From: Alexander Korotkov <aekorotkov(at)gmail(dot)com>
To: "Hayato Kuroda (Fujitsu)" <kuroda(dot)hayato(at)fujitsu(dot)com>
Cc: Amit Kapila <amit(dot)kapila16(at)gmail(dot)com>, Vitaly Davydov <v(dot)davydov(at)postgrespro(dot)ru>, vignesh C <vignesh21(at)gmail(dot)com>, Tom Lane <tgl(at)sss(dot)pgh(dot)pa(dot)us>, Alexander Lakhin <exclusion(at)gmail(dot)com>, pgsql-hackers <pgsql-hackers(at)postgresql(dot)org>, Masahiko Sawada <sawada(dot)mshk(at)gmail(dot)com>, "tomas(at)vondra(dot)me" <tomas(at)vondra(dot)me>
Subject: Re: Slot's restart_lsn may point to removed WAL segment after hard restart unexpectedly
Date: 2025-06-20 00:24:16
Message-ID: CAPpHfdvjGWo--xqqjJbyb_amdkhqamnzrwCZWe_hBD-rSTFbBg@mail.gmail.com
Views: Whole Thread | Raw Message | Download mbox | Resend email
Thread:
Lists: pgsql-hackers

Dear Kuroda-san,

On Thu, Jun 19, 2025 at 2:05 PM Hayato Kuroda (Fujitsu)
<kuroda(dot)hayato(at)fujitsu(dot)com> wrote:
> > > Regarding assertion failure, I've found that assert in
> > > PhysicalConfirmReceivedLocation() conflicts with restart_lsn
> > > previously set by ReplicationSlotReserveWal(). As I can see,
> > > ReplicationSlotReserveWal() just picks fresh XLogCtl->RedoRecPtr lsn.
> > > So, it doesn't seems there is a guarantee that restart_lsn never goes
> > > backward. The commit in ReplicationSlotReserveWal() even states there
> > > is a "chance that we have to retry".
> > >
> >
> > I don't see how this theory can lead to a restart_lsn of a slot going
> > backwards. The retry mentioned there is just a retry to reserve the
> > slot's position again if the required WAL is already removed. Such a
> > retry can only get the position later than the previous restart_lsn.
>
> We analyzed the assertion failure happened at pg_basebackup/020_pg_receivewal,
> and confirmed that restart_lsn can go backward. This meant that Assert() added
> by the ca307d5 can cause crash.
>
> Background
> ===========
> When pg_receivewal starts the replication and it uses the replication slot, it
> sets as the beginning of the segment where restart_lsn exists, as the startpoint.
> E.g., if the restart_lsn of the slot is 0/B000D0, pg_receivewal requests WALs
> from 0/B00000.
> More detail of this behavior, see f61e1dd2 and d9bae531.
>
> What happened here
> ==================
> Based on above theory, walsender sent from the beginning of segment (0/B00000).
> When walreceiver receives, it tried to send reply. At that time the flushed
> location of WAL would be 0/B00000. walsender sets the received lsn as restart_lsn
> in PhysicalConfirmReceivedLocation(). Here the restart_lsn went backward (0/B000D0->0/B00000).
>
> The assertion failure could happen if CHECKPOINT happened at that time.
> Attribute last_saved_restart_lsn of the slot was 0/B000D0, but the data.restart_lsn
> was 0/B00000. It could not satisfy the assertion added in InvalidatePossiblyObsoleteSlot().

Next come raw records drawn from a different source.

-- ==== Sys2Proof/Laws/Decode.lean ====
section
/-! SUPPORT. The fields of an encoded word read back as they were written (30_encoding.md R91, R94,
R95), and every sub-field code reads back as itself. -/

set_option linter.unusedSimpArgs false

namespace Sys2Proof

/-! ## Slices of a concatenation -/

theorem extract_append_high {n m : Nat} (x : BitVec n) (y : BitVec m) (k w : Nat) (h : m ≤ k) :
    (x ++ y).extractLsb' k w = x.extractLsb' (k - m) w := by
  refine BitVec.eq_of_getLsbD_eq fun i hi => ?_
  simp only [BitVec.getLsbD_extractLsb', BitVec.getLsbD_append]
  rw [if_neg (by omega), show k + i - m = k - m + i by omega]

theorem extract_append_low {n m : Nat} (x : BitVec n) (y : BitVec m) (k w : Nat) (h : k + w ≤ m) :
    (x ++ y).extractLsb' k w = y.extractLsb' k w := by
  refine BitVec.eq_of_getLsbD_eq fun i hi => ?_
  simp only [BitVec.getLsbD_extractLsb', BitVec.getLsbD_append]
  rw [if_pos (by omega)]

theorem bit_append_high {n m : Nat} (x : BitVec n) (y : BitVec m) (k : Nat) (h : m ≤ k) :
    (x ++ y).getLsbD k = x.getLsbD (k - m) := by
  rw [BitVec.getLsbD_append, if_neg (by omega)]

theorem bit_append_low {n m : Nat} (x : BitVec n) (y : BitVec m) (k : Nat) (h : k < m) :
    (x ++ y).getLsbD k = y.getLsbD k := by
  rw [BitVec.getLsbD_append, if_pos h]

/-! ## Format MR -/

section MR

variable (fc : BitVec 5) (r : BitVec 6) (m : MemRef)

@[simp] theorem fieldFC_encodeMR : fieldFC (encodeMR fc r m) = fc := by
  simp (disch := omega) only [fieldFC, encodeMR, extract_append_high, extract_append_low]
  simp

@[simp] theorem fieldR_encodeMR : fieldR (encodeMR fc r m) = r := by
  simp (disch := omega) only [fieldR, encodeMR, extract_append_high, extract_append_low]
  simp

@[simp] theorem fieldMem_encodeMR : fieldMem (encodeMR fc r m) = m := by
  simp (disch := omega) only [fieldMem, encodeMR, extract_append_high, extract_append_low,
    bit_append_high]
  simp

@[simp] theorem precisionBit_encodeMR :
    (encodeMR fc r m).getLsbD 16 = r.getLsbD 4 := by
  simp (disch := omega) only [encodeMR, extract_append_high, extract_append_low,
    bit_append_high, bit_append_low]

@[simp] theorem modified_encodeMR :
    (encodeMR fc r m).extractLsb' 12 4 = r.extractLsb' 0 4 := by
  simp (disch := omega) only [encodeMR, extract_append_high, extract_append_low,
    bit_append_high, bit_append_low]

end MR

/-! ## Format IR -/

section IR

variable (rfc rsc : BitVec 4) (dr sra srb : BitVec 6) (low : BitVec 18)

@[simp] theorem fieldFC_encodeIR :
    fieldFC (encodeIR rfc rsc dr sra srb) = 0 := by
  simp (disch := omega) only [fieldFC, encodeIR, extract_append_high, extract_append_low,
    bit_append_high, bit_append_low]
  simp

@[simp] theorem fieldRFC_encodeIR :
    fieldRFC (encodeIR rfc rsc dr sra srb) = rfc := by
  simp (disch := omega) only [fieldRFC, encodeIR, extract_append_high, extract_append_low,
    bit_append_high, bit_append_low]
  simp

@[simp] theorem fieldRSC_encodeIR :
    fieldRSC (encodeIR rfc rsc dr sra srb) = rsc := by
  simp (disch := omega) only [fieldRSC, encodeIR, extract_append_high, extract_append_low,
    bit_append_high, bit_append_low]
  simp

@[simp] theorem fieldR_encodeIR :
    fieldR (encodeIR rfc rsc dr sra srb) = dr := by
  simp (disch := omega) only [fieldR, encodeIR, extract_append_high, extract_append_low,
    bit_append_high, bit_append_low]
  simp

@[simp] theorem fieldSRA_encodeIR :
    fieldSRA (encodeIR rfc rsc dr sra srb) = sra := by
  simp (disch := omega) only [fieldSRA, encodeIR, extract_append_high, extract_append_low,
    bit_append_high, bit_append_low]
  simp

@[simp] theorem fieldSRB_encodeIR :
    fieldSRB (encodeIR rfc rsc dr sra srb) = srb := by
  simp (disch := omega) only [fieldSRB, encodeIR, extract_append_high, extract_append_low,
    bit_append_high, bit_append_low]
  simp

@[simp] theorem fieldLow2_encodeIR :
    fieldLow2 (encodeIR rfc rsc dr sra srb) = rsc.extractLsb' 0 2 := by
  simp (disch := omega) only [fieldLow2, encodeIR, extract_append_high, extract_append_low,
    bit_append_high, bit_append_low]

@[simp] theorem fieldHigh2_encodeIR :
    fieldHigh2 (encodeIR rfc rsc dr sra srb) = rsc.extractLsb' 2 2 := by
  simp (disch := omega) only [fieldHigh2, encodeIR, extract_append_high, extract_append_low,
    bit_append_high, bit_append_low]

@[simp] theorem high3_encodeIR :
    (encodeIR rfc rsc dr sra srb).extractLsb' 24 3 = rsc.extractLsb' 1 3 := by
  simp (disch := omega) only [encodeIR, extract_append_high, extract_append_low,
    bit_append_high, bit_append_low]

@[simp] theorem low3_encodeIR :
    (encodeIR rfc rsc dr sra srb).extractLsb' 23 3 = rsc.extractLsb' 0 3 := by
  simp (disch := omega) only [encodeIR, extract_append_high, extract_append_low,
    bit_append_high, bit_append_low]

@[simp] theorem bit26_encodeIR :
    (encodeIR rfc rsc dr sra srb).getLsbD 26 = rsc.getLsbD 3 := by
  simp (disch := omega) only [encodeIR, extract_append_high, extract_append_low,
    bit_append_high, bit_append_low]

@[simp] theorem bit25_encodeIR :
    (encodeIR rfc rsc dr sra srb).getLsbD 25 = rsc.getLsbD 2 := by
  simp (disch := omega) only [encodeIR, extract_append_high, extract_append_low,
    bit_append_high, bit_append_low]

@[simp] theorem bit24_encodeIR :
    (encodeIR rfc rsc dr sra srb).getLsbD 24 = rsc.getLsbD 1 := by
  simp (disch := omega) only [encodeIR, extract_append_high, extract_append_low,
    bit_append_high, bit_append_low]

@[simp] theorem bit23_encodeIR :
    (encodeIR rfc rsc dr sra srb).getLsbD 23 = rsc.getLsbD 0 := by
  simp (disch := omega) only [encodeIR, extract_append_high, extract_append_low,
    bit_append_high, bit_append_low]

@[simp] theorem bit31_encodeIR :
    (encodeIR rfc rsc dr sra srb).getLsbD 31 = false := by
  simp (disch := omega) only [encodeIR, extract_append_high, extract_append_low,
    bit_append_high, bit_append_low]
  simp

@[simp] theorem bit16_encodeIR :
    (encodeIR rfc rsc dr sra srb).getLsbD 16 = dr.getLsbD 4 := by
  simp (disch := omega) only [encodeIR, extract_append_high, extract_append_low,
    bit_append_high, bit_append_low]

@[simp] theorem bit10_encodeIR :
    (encodeIR rfc rsc dr sra srb).getLsbD 10 = sra.getLsbD 4 := by
  simp (disch := omega) only [encodeIR, extract_append_high, extract_append_low,
    bit_append_high, bit_append_low]

@[simp] theorem bit5_encodeIR :
    (encodeIR rfc rsc dr sra srb).getLsbD 5 = srb.getLsbD 5 := by
  simp (disch := omega) only [encodeIR, extract_append_high, extract_append_low,
    bit_append_high, bit_append_low]

@[simp] theorem low5_encodeIR :
    (encodeIR rfc rsc dr sra srb).extractLsb' 0 5 = srb.extractLsb' 0 5 := by
  simp (disch := omega) only [encodeIR, extract_append_high, extract_append_low,
    bit_append_high, bit_append_low]

@[simp] theorem fieldFC_encodeIR18 :
    fieldFC (encodeIR18 rfc rsc low) = 0 := by
  simp (disch := omega) only [fieldFC, encodeIR18, extract_append_high, extract_append_low,
    bit_append_high, bit_append_low]
  simp

@[simp] theorem fieldRFC_encodeIR18 :
    fieldRFC (encodeIR18 rfc rsc low) = rfc := by
  simp (disch := omega) only [fieldRFC, encodeIR18, extract_append_high, extract_append_low,
    bit_append_high, bit_append_low]
  simp

@[simp] theorem fieldRSC_encodeIR18 :
    fieldRSC (encodeIR18 rfc rsc low) = rsc := by
  simp (disch := omega) only [fieldRSC, encodeIR18, extract_append_high, extract_append_low,
    bit_append_high, bit_append_low]
  simp

@[simp] theorem bit31_encodeIR18 :
    (encodeIR18 rfc rsc low).getLsbD 31 = false := by
  simp (disch := omega) only [encodeIR18, extract_append_high, extract_append_low,
    bit_append_high, bit_append_low]
  simp

@[simp] theorem low18_encodeIR18 :
    (encodeIR18 rfc rsc low).extractLsb' 0 18 = low := by
  simp (disch := omega) only [encodeIR18, extract_append_high, extract_append_low,
    bit_append_high, bit_append_low]
  simp

end IR

/-! ## Format AR -/

section AR

variable (afc asf : BitVec 2) (dr : Reg) (a : BitVec 16)

@[simp] theorem fieldFC_encodeAR :
    fieldFC (encodeAR afc asf dr a) = 0 := by
  simp (disch := omega) only [fieldFC, encodeAR, extract_append_high, extract_append_low,
    bit_append_high, bit_append_low]
  simp

@[simp] theorem fieldASF_encodeAR :
    fieldASF (encodeAR afc asf dr a) = asf := by
  simp (disch := omega) only [fieldASF, encodeAR, extract_append_high, extract_append_low,
    bit_append_high, bit_append_low]
  simp

@[simp] theorem fieldArgDR_encodeAR :
    fieldArgDR (encodeAR afc asf dr a) = dr := by
  simp (disch := omega) only [fieldArgDR, encodeAR, extract_append_high, extract_append_low,
    bit_append_high, bit_append_low]
  simp

@[simp] theorem fieldA_encodeAR :
    fieldA (encodeAR afc asf dr a) = a := by
  simp (disch := omega) only [fieldA, encodeAR, extract_append_high, extract_append_low,
    bit_append_high, bit_append_low]
  simp

@[simp] theorem bit31_encodeAR :
    (encodeAR afc asf dr a).getLsbD 31 = true := by
  simp (disch := omega) only [encodeAR, extract_append_high, extract_append_low,
    bit_append_high, bit_append_low]
  simp

@[simp] theorem bit30_encodeAR :
    (encodeAR afc asf dr a).getLsbD 30 = afc.getLsbD 1 := by
  simp (disch := omega) only [encodeAR, extract_append_high, extract_append_low,
    bit_append_high, bit_append_low]

@[simp] theorem bit29_encodeAR :
    (encodeAR afc asf dr a).getLsbD 29 = afc.getLsbD 0 := by
  simp (disch := omega) only [encodeAR, extract_append_high, extract_append_low,
    bit_append_high, bit_append_low]

end AR

/-! ## Codes -/

@[simp] theorem ShiftMode.ofBits_bits (x : ShiftMode) : ShiftMode.ofBits x.bits = x := by
  cases x <;> rfl

@[simp] theorem ShiftMode.bits_ofBits (v : BitVec 2) : (ShiftMode.ofBits v).bits = v := by
  revert v; decide

@[simp] theorem LogicOp.ofBits_bits (x : LogicOp) : LogicOp.ofBits x.bits = x := by
  cases x <;> rfl

@[simp] theorem LogicOp.bits_ofBits (v : BitVec 2) : (LogicOp.ofBits v).bits = v := by
  revert v; decide

@[simp] theorem ArithOp.ofBits_bits (x : ArithOp) : ArithOp.ofBits x.bits = x := by
  cases x <;> rfl

@[simp] theorem ArithOp.bits_ofBits (v : BitVec 2) : (ArithOp.ofBits v).bits = v := by
  revert v; decide

@[simp] theorem Relation.ofBits_bits (x : Relation) : Relation.ofBits x.bits = x := by
  cases x <;> rfl

@[simp] theorem Relation.bits_ofBits (v : BitVec 2) : (Relation.ofBits v).bits = v := by
  revert v; decide

@[simp] theorem DirectLogic.ofBits_bits (x : DirectLogic) : DirectLogic.ofBits x.bits = x := by
  cases x <;> rfl

@[simp] theorem DirectLogic.bits_ofBits (v : BitVec 2) : (DirectLogic.ofBits v).bits = v := by
  revert v; decide

@[simp] theorem DirectArith.ofBits_bits (x : DirectArith) : DirectArith.ofBits x.bits = x := by
  cases x <;> rfl

@[simp] theorem DirectArith.bits_ofBits (v : BitVec 2) : (DirectArith.ofBits v).bits = v := by
  revert v; decide

@[simp] theorem Precision.ofBit_bit (p : Precision) : Precision.ofBit p.bit = p := by
  cases p <;> rfl

@[simp] theorem Precision.bit_ofBit (y : Bool) : (Precision.ofBit y).bit = y := by
  cases y <;> rfl

@[simp] theorem FReg.ofBits_bits (f : FReg) (y : Bool) : FReg.ofBits (f.bits y) = f := by
  simp (disch := omega) only [FReg.ofBits, FReg.bits, extract_append_low, bit_append_high]
  simp

@[simp] theorem FReg.yBit_bits (f : FReg) (y : Bool) : (f.bits y).getLsbD 4 = y := by
  simp (disch := omega) only [FReg.bits, bit_append_high, bit_append_low]
  simp

@[simp] theorem FDesignator.ofBits_bits (d : FDesignator) : FDesignator.ofBits d.bits = d := by
  simp only [FDesignator.ofBits, FDesignator.bits, FReg.ofBits_bits, FReg.yBit_bits]

@[simp] theorem ExtReg.ofBits_bits (e : ExtReg) : ExtReg.ofBits e.bits = some e := by
  cases e <;> rfl

/-! ## What each encoder's word decodes to, before the mnemonic is chosen -/

theorem rscFlags_slices (hi lo : Bool) (two : BitVec 2) :
    (rscFlags hi lo two).getLsbD 3 = hi ∧ (rscFlags hi lo two).getLsbD 2 = lo ∧
      (rscFlags hi lo two).getLsbD 1 = two.getLsbD 1 ∧ (rscFlags hi lo two).getLsbD 0 = two.getLsbD 0 ∧
      (rscFlags hi lo two).extractLsb' 0 2 = two ∧
      (rscFlags hi lo two).extractLsb' 2 2 = BitVec.ofBool hi ++ BitVec.ofBool lo := by
  revert hi lo two; decide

Thank you for your detailed explanation!

> Note
> ====
> 1.
> In this case, starting from the beginning of the segment is not a problem, because
> the checkpoint process only removes WAL files from segments that precede the
> restart_lsn's wal segment. The current segment (0/B00000) will not be removed,
> so there is no risk of data loss or inconsistency.
>
> 2.
> A similar pattern applies to pg_basebackup. Both use logic that adjusts the
> requested streaming position to the start of the segment, and it replies the
> received LSN as flushed.
>
> 3.
> I considered the theory above, but I could not reproduce 040_standby_failover_slots_sync
> because it is a timing issue. Have someone else reproduced?
>
> We are still investigating failure caused at 040_standby_failover_slots_sync.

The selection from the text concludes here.